Yes, Oregon does controlled burns.  The problem in both states however is not the controlled burns or lack thereof.  It's the lack of rain fall.  In the last twenty years, every year in the part of Oregon I live in there has been 20 inches less rain than there used to be.  So the trees and plants that depend on it, aren't getting enough.  So the vegetation is drying out.  As an example the Douglas fir trees which are prolific here don't get enough water, so they stop sending the water to their lower branches and send it to the growth areas on top of the trees.  The lower branches die.  The Douglas fir in my yard have lost 3/4ths of their lower limbs because of that.  So when the unprecidented heat hits, everything is a tinder box.  It's worse in CA.

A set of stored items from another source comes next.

/-! ### `txFinish` -/

@[simp] theorem txFinish_cfg : (txFinish s).cfg = s.cfg := rfl
@[simp] theorem txFinish_life : (txFinish s).life = s.life := rfl
@[simp] theorem txFinish_lastErr : (txFinish s).lastErr = s.lastErr := rfl
@[simp] theorem txFinish_tx : (txFinish s).tx = ⟨s.tx.targetByte, s.tx.bitIndex, true⟩ := rfl
@[simp] theorem txFinish_txTimer : (txFinish s).txTimer = ⟨false, s.txTimer.deadline⟩ := rfl
@[simp] theorem txFinish_rx : (txFinish s).rx = s.rx := rfl
@[simp] theorem txFinish_rxIrqEn : (txFinish s).rxIrqEn = s.rxIrqEn := rfl
@[simp] theorem txFinish_rxEdgePending : (txFinish s).rxEdgePending = s.rxEdgePending := rfl
@[simp] theorem txFinish_rxEdgeTime : (txFinish s).rxEdgeTime = s.rxEdgeTime := rfl
@[simp] theorem txFinish_rxTimer : (txFinish s).rxTimer = s.rxTimer := rfl
@[simp] theorem txFinish_fifo : (txFinish s).fifo = s.fifo := rfl
@[simp] theorem txFinish_cntRxOk : (txFinish s).cntRxOk = s.cntRxOk := rfl
@[simp] theorem txFinish_cntRxFerr : (txFinish s).cntRxFerr = s.cntRxFerr := rfl
@[simp] theorem txFinish_txOut : (txFinish s).txOut = s.txOut := rfl
@[simp] theorem txFinish_rxIn : (txFinish s).rxIn = s.rxIn := rfl
@[simp] theorem txFinish_dirTx : (txFinish s).dirTx = s.dirTx := rfl
@[simp] theorem txFinish_dirRx : (txFinish s).dirRx = s.dirRx := rfl
@[simp] theorem txFinish_now : (txFinish s).now = s.now := rfl
@[simp] theorem txFinish_hist : (txFinish s).hist = s.hist := rfl
@[simp] theorem txFinish_fault : (txFinish s).fault = s.fault := rfl
@[simp] theorem txFinish_refused : (txFinish s).refused = s.refused := rfl
@[simp] theorem txFinish_hReady : (txFinish s).hReady = s.hReady := rfl
@[simp] theorem txFinish_hRdata : (txFinish s).hRdata = s.hRdata := rfl
@[simp] theorem txFinish_held : (txFinish s).held = s.held := rfl
@[simp] theorem txFinish_writes : (txFinish s).writes = s.writes := rfl
@[simp] theorem txFinish_returned : (txFinish s).returned = s.returned := rfl
@[simp] theorem txFinish_reads : (txFinish s).reads = s.reads := rfl
@[simp] theorem txFinish_delivered : (txFinish s).delivered = s.delivered := rfl
@[simp] theorem txFinish_initDraw : (txFinish s).initDraw = s.initDraw := rfl
@[simp] theorem txFinish_inputs : (txFinish s).inputs = s.inputs := rfl
@[simp] theorem txFinish_freeIx : (txFinish s).freeIx = s.freeIx := rfl

/-! ### `driveLine` -/

@[simp] theorem driveLine_cfg (v : Bool) : (driveLine v s).cfg = s.cfg := rfl
@[simp] theorem driveLine_life (v : Bool) : (driveLine v s).life = s.life := rfl
@[simp] theorem driveLine_lastErr (v : Bool) : (driveLine v s).lastErr = s.lastErr := rfl
@[simp] theorem driveLine_tx (v : Bool) : (driveLine v s).tx = s.tx := rfl
@[simp] theorem driveLine_txTimer (v : Bool) : (driveLine v s).txTimer = s.txTimer := rfl
@[simp] theorem driveLine_rx (v : Bool) : (driveLine v s).rx = s.rx := rfl
@[simp] theorem driveLine_rxIrqEn (v : Bool) : (driveLine v s).rxIrqEn = s.rxIrqEn := rfl
@[simp] theorem driveLine_rxEdgePending (v : Bool) : (driveLine v s).rxEdgePending = (s.rxEdgePending || edgeCaught s v) := rfl
@[simp] theorem driveLine_rxEdgeTime (v : Bool) : (driveLine v s).rxEdgeTime = if edgeCaught s v then s.now else s.rxEdgeTime := rfl
@[simp] theorem driveLine_rxTimer (v : Bool) : (driveLine v s).rxTimer = s.rxTimer := rfl
@[simp] theorem driveLine_fifo (v : Bool) : (driveLine v s).fifo = s.fifo := rfl
@[simp] theorem driveLine_cntRxOk (v : Bool) : (driveLine v s).cntRxOk = s.cntRxOk := rfl
@[simp] theorem driveLine_cntRxFerr (v : Bool) : (driveLine v s).cntRxFerr = s.cntRxFerr := rfl
@[simp] theorem driveLine_txOut (v : Bool) : (driveLine v s).txOut = s.txOut := rfl
@[simp] theorem driveLine_rxIn (v : Bool) : (driveLine v s).rxIn = v := rfl
@[simp] theorem driveLine_dirTx (v : Bool) : (driveLine v s).dirTx = s.dirTx := rfl
@[simp] theorem driveLine_dirRx (v : Bool) : (driveLine v s).dirRx = s.dirRx := rfl
@[simp] theorem driveLine_now (v : Bool) : (driveLine v s).now = s.now := rfl
@[simp] theorem driveLine_hist (v : Bool) : (driveLine v s).hist = s.hist := rfl
@[simp] theorem driveLine_fault (v : Bool) : (driveLine v s).fault = s.fault := rfl
@[simp] theorem driveLine_refused (v : Bool) : (driveLine v s).refused = s.refused := rfl
@[simp] theorem driveLine_hReady (v : Bool) : (driveLine v s).hReady = s.hReady := rfl
@[simp] theorem driveLine_hRdata (v : Bool) : (driveLine v s).hRdata = s.hRdata := rfl
@[simp] theorem driveLine_held (v : Bool) : (driveLine v s).held = s.held := rfl
@[simp] theorem driveLine_writes (v : Bool) : (driveLine v s).writes = s.writes := rfl
@[simp] theorem driveLine_returned (v : Bool) : (driveLine v s).returned = s.returned := rfl
@[simp] theorem driveLine_reads (v : Bool) : (driveLine v s).reads = s.reads := rfl
@[simp] theorem driveLine_delivered (v : Bool) : (driveLine v s).delivered = s.delivered := rfl
@[simp] theorem driveLine_initDraw (v : Bool) : (driveLine v s).initDraw = s.initDraw := rfl
@[simp] theorem driveLine_inputs (v : Bool) : (driveLine v s).inputs = s.inputs := rfl
@[simp] theorem driveLine_freeIx (v : Bool) : (driveLine v s).freeIx = s.freeIx := rfl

There is another issue relative to forest management.  When funds are tight there are cuts made across the board.  If you don't have enough funds you can't do all the things that need to be done.  To go into this I would have to get political, so I will stop now.


----------



## AnnieA (Oct 10, 2020)

Phoenix said:


> There is another issue relative to forest management.  When funds are tight there are cuts made across the board.  If you don't have enough funds you can't do all the things that need to be done.  To go into this I would have to get political, so I will stop now.



Did you read the funding portion of the article?


----------



## Phoenix (Oct 10, 2020)

AnnieA said:


> Did you read the funding portion of the article?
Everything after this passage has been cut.